Но эти частности не изменяют сути случая: трогательность его заключалась в искреннем негодовании британца, который нашел немецкого носильщика, не понимающего по-английски. Лишь только мы обратились к соотечественнику, он высказал свои возмущенные чувства, нисколько не стесняясь:

— Я вам очень благодарен, господа: такая простая вещь — а он ничего не понимает! Я хочу доехать в Донаушинген, оттуда пройти пешком в Гейзинген, опять по железной дороге в Энген, а из Энгена на велосипеде в Констанц. Но брать с собой багаж я не желаю, я хочу найти его уже доставленным в Констанц. И вот целых десять минут объясняю этому дураку — а он ничего не понимает!

— Да, это непростительно, — согласился я, — некоторые немецкие рабочие почти не знают иностранных языков.

— Уж я толковал ему и по расписанию поездов, и жестами, — продолжал джентльмен, — и все напрасно!

— Даже невероятно, — заметил я, — казалось бы, все понятно само собой, не правда ли?
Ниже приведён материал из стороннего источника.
/-! Record requests -/

/-- (1) A granted CREATE that passes every check allocates the lowest-numbered FREE record as a DEFINED primary or
companion, a companion's parent naming it from that instant, and answers with its number (R20, R25, R26). (2)
CREATE's refusals in R27's order: each is given when every earlier check passes, and changes no record (R23, R27).
(3) CREATE's parameters: their places, and step 1 of its checks, each value in its range, a stop count with one of
the three actions or neither, and the fields of the other kind ignored (R27, R184, R185). -/
def Obligations.CreateIsCheckedAndTaken : Prop :=
  (∀ (s : State) (g : Grant) (params : List Byte) (q : CreateParams) (d : DomainNo),
     NextRequest s g .create params → parseCreate params = some q →
     s.domain d = none → (∀ e, e.val < d.val → s.domain e ≠ none) →
     (∀ e r, s.domain e = some r → r.label ≠ q.label) →
     let record := fun (level : Level) =>
       (⟨q.label, g.requester.owner, q.source, level, 0, 0, q.stop, .defined, 0⟩ : Domain)
     (∀ p, q.source = .primary p →
       exec .create s = .next
         (granted s g (fun a => a.setDomain d (some (record p.park))) .ok [BitVec.ofNat 8 d.val] [])) ∧
     (∀ c parent p, q.source = .companion c → s.domain c.parent = some parent → parent.source = .primary p →
       p.companion = none →
       (∀ reason, parent.life ≠ .active (.pause reason)) → parent.life ≠ .active .retire →
       p.high + 2 * c.gap + 1 ≤ p.period →
       (∀ period high, parent.life = .active (.revisePrimary period high) → high + 2 * c.gap + 1 ≤ period) →
       exec .create s = .next (granted s g (fun a =>
         (a.setDomain c.parent (some { parent with source := .primary { p with companion := some d } })).setDomain d
           (some (record .low))) .ok [BitVec.ofNat 8 d.val] []))) ∧
  (∀ (s : State) (g : Grant) (params : List Byte), NextRequest s g .create params →
     let refused := fun (status : Status) => exec .create s = .next (granted s g id status [] [])
     (parseCreate params = none → refused .badParam) ∧
     ∀ q, parseCreate params = some q →
       ((∀ d, s.domain d ≠ none) → refused .tableFull) ∧
       ((∃ d, s.domain d = none) → (∃ d r, s.domain d = some r ∧ r.label = q.label) → refused .duplicate) ∧
       ∀ c, q.source = .companion c → (∃ d, s.domain d = none) →
         (∀ d r, s.domain d = some r → r.label ≠ q.label) →
         (s.domain c.parent = none → refused .noSuch) ∧
         ∀ parent, s.domain c.parent = some parent →
           ((∃ x, parent.source = .companion x) ∨ parent.companionNo ≠ none → refused .wrongState) ∧
           ∀ p, parent.source = .primary p → p.companion = none →
             (parent.stopping = true → refused .parentIdle) ∧
             (parent.stopping = false →
               p.period < p.high + 2 * c.gap + 1 ∨
                 (∃ period high, parent.life = .active (.revisePrimary period high) ∧
                   period < high + 2 * c.gap + 1) →
               refused .gap)) ∧
  ((∀ params : List Byte, params.length ≠ 17 → parseCreate params = none) ∧
   ∀ l1 l2 kind p1 p2 h1 h2 f1 f2 park parent gap action c1 c2 c3 c4 : Byte,
     let read := parseCreate [l1, l2, kind, p1, p2, h1, h2, f1, f2, park, parent, gap, action, c1, c2, c3, c4]
     let label := l1.toNat * 256 + l2.toNat
     let period := p1.toNat * 256 + p2.toNat
     let high := h1.toNat * 256 + h2.toNat
     let phase := f1.toNat * 256 + f2.toNat
     let count := ((c1.toNat * 256 + c2.toNat) * 256 + c3.toNat) * 256 + c4.toNat
     let common := label ≠ 0 ∧ (action = 0x00#8 ∧ count = 0 ∨ 1 ≤ action.toNat ∧ action.toNat ≤ 3 ∧ 0 < count)
     let primary := 2 ≤ period ∧ 1 ≤ high ∧ high < period ∧ phase < period ∧ park.toNat ≤ 1
     let stop : Option StopSetting :=
       if action = 0x01#8 then some ⟨count, .pauseDomain⟩
       else if action = 0x02#8 then some ⟨count, .stopCabinet⟩
       else if action = 0x03#8 then some ⟨count, .notify⟩
       else none
     (kind = 0x00#8 → common → primary →
       read = some ⟨label, .primary ⟨period, high, phase, if park = 0x01#8 then .high else .low, none⟩, stop⟩) ∧
     (∀ d : DomainNo, kind = 0x01#8 → common → parent.toNat = d.val → 1 ≤ gap.toNat →
       read = some ⟨label, .companion ⟨d, gap.toNat⟩, stop⟩) ∧
     (¬ common ∨ kind = 0x00#8 ∧ ¬ primary ∨ kind = 0x01#8 ∧ (48 ≤ parent.toNat ∨ gap = 0x00#8) ∨ 2 ≤ kind.toNat →
       read = none))

/-- (1) FIND answers the number of the record that holds the label, NOT_FOUND when none does, and BAD_PARAM for label
0 or parameters of another length (R29). (2) LOOKUP answers the snapshot of a non-FREE record to any requester,
NO_SUCH for a FREE one, BAD_PARAM for a number above 47 or parameters of another length (R23, R30, R185). (3) LIST
and LIST FROM walk the table for the service from the cursor (R31, R32). From a board they are DENIED (R22, R165), or
BAD_PARAM when their parameters have another length (R162, R185; that a starting number above 47 does not change this
is log 13). LIST FROM is BAD_PARAM for a starting number above 47 or another length, and the cursor stands (R32). -/
def Obligations.QueriesAnswerFromTheTable : Prop :=
  (∀ (s : State) (g : Grant) (params : List Byte), NextRequest s g .find params →
     (∀ l1 l2 d r, params = [l1, l2] → l1.toNat * 256 + l2.toNat ≠ 0 → s.domain d = some r →
       r.label = l1.toNat * 256 + l2.toNat →
       (∀ e q, s.domain e = some q → q.label = r.label → e = d) →
       exec .find s = .next (granted s g id .ok [BitVec.ofNat 8 d.val] [])) ∧
     (∀ l1 l2, params = [l1, l2] → l1.toNat * 256 + l2.toNat ≠ 0 →
       (∀ e q, s.domain e = some q → q.label ≠ l1.toNat * 256 + l2.toNat) →
       exec .find s = .next (granted s g id .notFound [] [])) ∧
     (params.length ≠ 2 ∨ params = [0x00#8, 0x00#8] →
       exec .find s = .next (granted s g id .badParam [] []))) ∧
  (∀ (s : State) (g : Grant),
    (∀ params, NextRequest s g .lookup params → params.length ≠ 1 →
      exec .lookup s = .next (granted s g id .badParam [] [])) ∧
    ∀ x : Byte, NextRequest s g .lookup [x] →
     (∀ d r, x.toNat = d.val → s.domain d = some r →
       exec .lookup s = .next (granted s g id .ok (s.snapshot g.requester.owner d r) [])) ∧
     (∀ d : DomainNo, x.toNat = d.val → s.domain d = none →
       exec .lookup s = .next (granted s g id .noSuch [] [])) ∧
     (48 ≤ x.toNat → exec .lookup s = .next (granted s g id .badParam [] []))) ∧
  (∀ (s : State) (g : Grant) (params : List Byte),
     (∀ c start,
       (NextRequest s g .list params ∧ c = Instr.list ∧ start = s.listCursor ∨
         NextRequest s g .listFrom params ∧ c = .listFrom ∧ ∃ x : Byte, params = [x] ∧ x.toNat < 48 ∧ start = x.toNat) →
       g.requester = .service →
       (∀ d r, s.domain d = some r → start ≤ d.val → (∀ e, start ≤ e.val → e.val < d.val → s.domain e = none) →
         exec c s =
           .next (granted s g (fun a => { a with listCursor := d.val + 1 }) .ok (s.snapshot .service d r) [])) ∧
       ((∀ e, start ≤ e.val → s.domain e = none) →
         exec c s = .next (granted s g (fun a => { a with listCursor := 0 }) .endOfList [] []))) ∧
     (∀ c k length, (c, k, length) ∈ [(Instr.list, RecordKind.list, 0), (.listFrom, .listFrom, 1)] →
       NextRequest s g k params → ∀ b t, g.requester = .board b t →
       (params.length = length → exec c s = .next (granted s g id .denied [] [])) ∧
       (params.length ≠ length → exec c s = .next (granted s g id .badParam [] []))) ∧
     (NextRequest s g .listFrom params →
       params.length ≠ 1 ∨ (g.requester = .service ∧ ∃ x, params = [x] ∧ 48 ≤ x.toNat) →
       exec .listFrom s = .next (granted s g id .badParam [] [])))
Гаррис рассердился. Он хотел сказать этому человеку, что глупо путешествовать в глубине чужой страны по разным замысловатым маршрутам, не зная ни слова ни на каком другом языке, кроме своего собственного. Но я удержал его: я указал на то, как этот человек бессознательно содействует важному, полезному делу: Шекспир и Мильтон вложили в него частицу своего труда, распространяя знакомство с английским языком в Европе; Ньютон и Дарвин сделали его изучение необходимым для образованных и ученых иностранцев; Диккенс и Уида помогли еще больше — хотя насчет последней мои соотечественники усомнятся, не зная того, что ее столько же читают в Европе, сколько смеются над ней дома. Но человек, который распространил английский язык от мыса Винцента до Уральских гор, — это заурядный англичанин, не способный к изучению языков, не желающий запоминать ни одного чужого слова и смело отправляющийся с кошельком в руке в какие угодно захолустья чужих земель. Его невежество может возмущать, его тупость скучна, его самоуверенность сердит, — но факт остается фактом: это он, именно он англизирует Европу. Для него швейцарский крестьянин идет по снегу в зимний вечер в английскую школу, открытую в каждой деревне; для него извозчик и кондуктор, горничная и прачка сидят над английскими учебниками и сборниками разговорных фраз; для него континентальные купцы посылают своих детей воспитываться в Англию; для него хозяева ресторанов и гостиниц, набирая состав прислуги, прибавляют к объявлению слова: «Обращаться могут только знающие английский язык».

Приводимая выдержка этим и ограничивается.